| EXERCISE REQUIREMENTS |
Under this line are the records; write out word for word the part that begins at the line containing "scale entry). -/" and ends at the line containing "(cls : MClass) (fmt : Word)", and no more.

(Stored data entries)
—————
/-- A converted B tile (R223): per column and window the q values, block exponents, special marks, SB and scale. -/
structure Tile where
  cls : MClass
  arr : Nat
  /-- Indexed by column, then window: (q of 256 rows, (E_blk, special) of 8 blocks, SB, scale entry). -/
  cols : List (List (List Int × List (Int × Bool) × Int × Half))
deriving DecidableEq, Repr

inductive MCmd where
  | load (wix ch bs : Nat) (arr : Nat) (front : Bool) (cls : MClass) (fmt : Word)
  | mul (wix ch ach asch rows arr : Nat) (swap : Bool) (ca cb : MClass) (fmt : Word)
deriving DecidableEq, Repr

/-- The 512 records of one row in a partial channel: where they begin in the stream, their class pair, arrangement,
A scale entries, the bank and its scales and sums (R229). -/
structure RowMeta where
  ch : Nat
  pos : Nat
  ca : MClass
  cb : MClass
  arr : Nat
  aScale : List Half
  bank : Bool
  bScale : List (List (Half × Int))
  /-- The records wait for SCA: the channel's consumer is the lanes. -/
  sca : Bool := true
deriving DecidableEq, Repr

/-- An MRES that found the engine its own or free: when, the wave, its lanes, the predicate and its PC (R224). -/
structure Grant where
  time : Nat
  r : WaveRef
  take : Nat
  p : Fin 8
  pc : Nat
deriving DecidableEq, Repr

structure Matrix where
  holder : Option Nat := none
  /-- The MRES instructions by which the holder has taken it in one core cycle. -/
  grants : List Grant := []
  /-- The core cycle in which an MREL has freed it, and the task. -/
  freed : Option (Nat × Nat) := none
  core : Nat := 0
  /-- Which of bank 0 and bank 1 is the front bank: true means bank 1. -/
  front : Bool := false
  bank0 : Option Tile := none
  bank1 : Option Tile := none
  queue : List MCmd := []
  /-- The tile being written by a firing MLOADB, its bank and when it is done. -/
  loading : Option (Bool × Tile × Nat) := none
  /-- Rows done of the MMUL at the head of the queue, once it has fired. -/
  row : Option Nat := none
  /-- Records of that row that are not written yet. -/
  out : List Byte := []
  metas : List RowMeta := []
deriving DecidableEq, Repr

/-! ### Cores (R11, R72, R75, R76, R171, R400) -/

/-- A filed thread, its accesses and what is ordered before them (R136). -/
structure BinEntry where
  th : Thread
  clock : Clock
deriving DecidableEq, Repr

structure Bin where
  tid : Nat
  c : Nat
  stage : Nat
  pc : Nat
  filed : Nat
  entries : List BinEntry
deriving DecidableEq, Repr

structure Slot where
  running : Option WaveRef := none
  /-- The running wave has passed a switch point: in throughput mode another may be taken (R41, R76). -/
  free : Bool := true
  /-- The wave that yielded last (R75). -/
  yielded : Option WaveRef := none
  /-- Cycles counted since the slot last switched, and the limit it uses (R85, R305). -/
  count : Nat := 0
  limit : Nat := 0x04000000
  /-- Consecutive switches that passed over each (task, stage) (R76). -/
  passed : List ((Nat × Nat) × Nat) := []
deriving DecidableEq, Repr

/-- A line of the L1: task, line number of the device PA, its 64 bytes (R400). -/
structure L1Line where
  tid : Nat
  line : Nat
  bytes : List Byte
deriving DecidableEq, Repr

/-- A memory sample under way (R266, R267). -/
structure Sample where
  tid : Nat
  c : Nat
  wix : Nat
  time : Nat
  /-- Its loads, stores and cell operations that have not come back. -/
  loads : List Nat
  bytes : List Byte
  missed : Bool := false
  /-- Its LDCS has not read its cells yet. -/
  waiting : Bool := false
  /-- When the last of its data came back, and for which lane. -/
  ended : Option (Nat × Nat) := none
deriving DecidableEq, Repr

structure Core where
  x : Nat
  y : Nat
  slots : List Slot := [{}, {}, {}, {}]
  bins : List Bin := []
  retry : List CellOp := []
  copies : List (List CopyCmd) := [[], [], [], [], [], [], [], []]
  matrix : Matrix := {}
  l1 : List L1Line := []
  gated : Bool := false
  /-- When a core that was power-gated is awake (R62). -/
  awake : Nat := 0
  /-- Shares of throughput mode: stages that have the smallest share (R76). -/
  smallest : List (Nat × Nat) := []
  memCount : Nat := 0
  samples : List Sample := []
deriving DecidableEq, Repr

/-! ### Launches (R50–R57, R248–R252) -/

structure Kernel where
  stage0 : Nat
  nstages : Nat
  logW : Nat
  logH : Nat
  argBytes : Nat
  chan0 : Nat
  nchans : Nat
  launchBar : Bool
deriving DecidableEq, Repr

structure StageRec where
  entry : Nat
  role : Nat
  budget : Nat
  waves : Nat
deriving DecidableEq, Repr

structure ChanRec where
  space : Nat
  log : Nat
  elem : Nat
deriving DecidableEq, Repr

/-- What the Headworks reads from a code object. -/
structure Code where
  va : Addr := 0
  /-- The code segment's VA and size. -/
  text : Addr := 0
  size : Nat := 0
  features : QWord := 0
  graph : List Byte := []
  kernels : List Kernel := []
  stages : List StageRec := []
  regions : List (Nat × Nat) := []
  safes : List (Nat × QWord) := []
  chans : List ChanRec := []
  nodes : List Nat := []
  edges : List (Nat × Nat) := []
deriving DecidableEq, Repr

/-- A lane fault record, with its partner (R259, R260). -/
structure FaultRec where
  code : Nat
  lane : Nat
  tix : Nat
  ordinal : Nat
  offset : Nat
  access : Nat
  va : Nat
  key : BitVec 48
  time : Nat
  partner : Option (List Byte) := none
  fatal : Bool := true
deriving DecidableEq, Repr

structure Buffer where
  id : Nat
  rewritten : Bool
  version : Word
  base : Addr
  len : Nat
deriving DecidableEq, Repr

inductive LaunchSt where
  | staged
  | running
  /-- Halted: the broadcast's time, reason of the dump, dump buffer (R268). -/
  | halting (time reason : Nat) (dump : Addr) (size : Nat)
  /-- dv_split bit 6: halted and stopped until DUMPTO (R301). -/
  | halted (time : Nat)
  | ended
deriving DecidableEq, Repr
—————
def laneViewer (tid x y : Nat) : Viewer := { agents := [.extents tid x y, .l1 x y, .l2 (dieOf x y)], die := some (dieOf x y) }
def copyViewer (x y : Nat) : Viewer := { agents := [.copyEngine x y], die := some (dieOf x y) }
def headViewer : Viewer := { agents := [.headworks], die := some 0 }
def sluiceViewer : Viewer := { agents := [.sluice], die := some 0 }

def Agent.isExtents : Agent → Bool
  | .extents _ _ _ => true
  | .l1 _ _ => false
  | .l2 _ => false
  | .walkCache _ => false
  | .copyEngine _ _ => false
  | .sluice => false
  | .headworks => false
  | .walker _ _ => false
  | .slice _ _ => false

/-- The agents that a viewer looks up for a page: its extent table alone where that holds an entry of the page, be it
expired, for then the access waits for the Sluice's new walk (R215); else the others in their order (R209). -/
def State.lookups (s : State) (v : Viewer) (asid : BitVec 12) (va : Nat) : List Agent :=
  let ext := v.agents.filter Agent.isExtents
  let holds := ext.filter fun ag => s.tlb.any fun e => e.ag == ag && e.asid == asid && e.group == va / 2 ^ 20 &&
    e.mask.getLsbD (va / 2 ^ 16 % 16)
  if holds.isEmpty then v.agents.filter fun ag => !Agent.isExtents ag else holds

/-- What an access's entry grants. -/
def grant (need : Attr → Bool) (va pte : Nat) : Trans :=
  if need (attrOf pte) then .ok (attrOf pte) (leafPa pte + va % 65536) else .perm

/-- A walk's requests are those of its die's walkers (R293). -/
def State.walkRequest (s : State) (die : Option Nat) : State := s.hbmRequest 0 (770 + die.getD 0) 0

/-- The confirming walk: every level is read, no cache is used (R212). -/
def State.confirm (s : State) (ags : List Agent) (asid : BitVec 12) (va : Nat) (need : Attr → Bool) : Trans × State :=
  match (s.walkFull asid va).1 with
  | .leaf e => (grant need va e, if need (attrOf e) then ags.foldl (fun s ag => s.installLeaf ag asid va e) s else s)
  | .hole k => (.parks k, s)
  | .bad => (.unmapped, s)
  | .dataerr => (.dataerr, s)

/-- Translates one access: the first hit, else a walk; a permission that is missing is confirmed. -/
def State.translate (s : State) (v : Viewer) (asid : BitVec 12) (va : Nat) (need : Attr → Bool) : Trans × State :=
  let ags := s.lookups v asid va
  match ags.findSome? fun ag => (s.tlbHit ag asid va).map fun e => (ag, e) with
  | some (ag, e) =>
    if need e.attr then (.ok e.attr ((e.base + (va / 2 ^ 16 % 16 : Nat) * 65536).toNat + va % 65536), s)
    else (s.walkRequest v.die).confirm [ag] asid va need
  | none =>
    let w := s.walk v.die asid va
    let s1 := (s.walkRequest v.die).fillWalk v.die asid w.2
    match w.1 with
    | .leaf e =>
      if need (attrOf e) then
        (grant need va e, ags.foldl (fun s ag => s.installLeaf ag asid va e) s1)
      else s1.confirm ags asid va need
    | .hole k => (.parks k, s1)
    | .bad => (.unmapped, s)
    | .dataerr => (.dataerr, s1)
—————
| SOLUTION |
  /-- Indexed by column, then window: (q of 256 rows, (E_blk, special) of 8 blocks, SB, scale entry). -/
  cols : List (List (List Int × List (Int × Bool) × Int × Half))
deriving DecidableEq, Repr

inductive MCmd where
  | load (wix ch bs : Nat) (arr : Nat) (front : Bool) (cls : MClass) (fmt : Word)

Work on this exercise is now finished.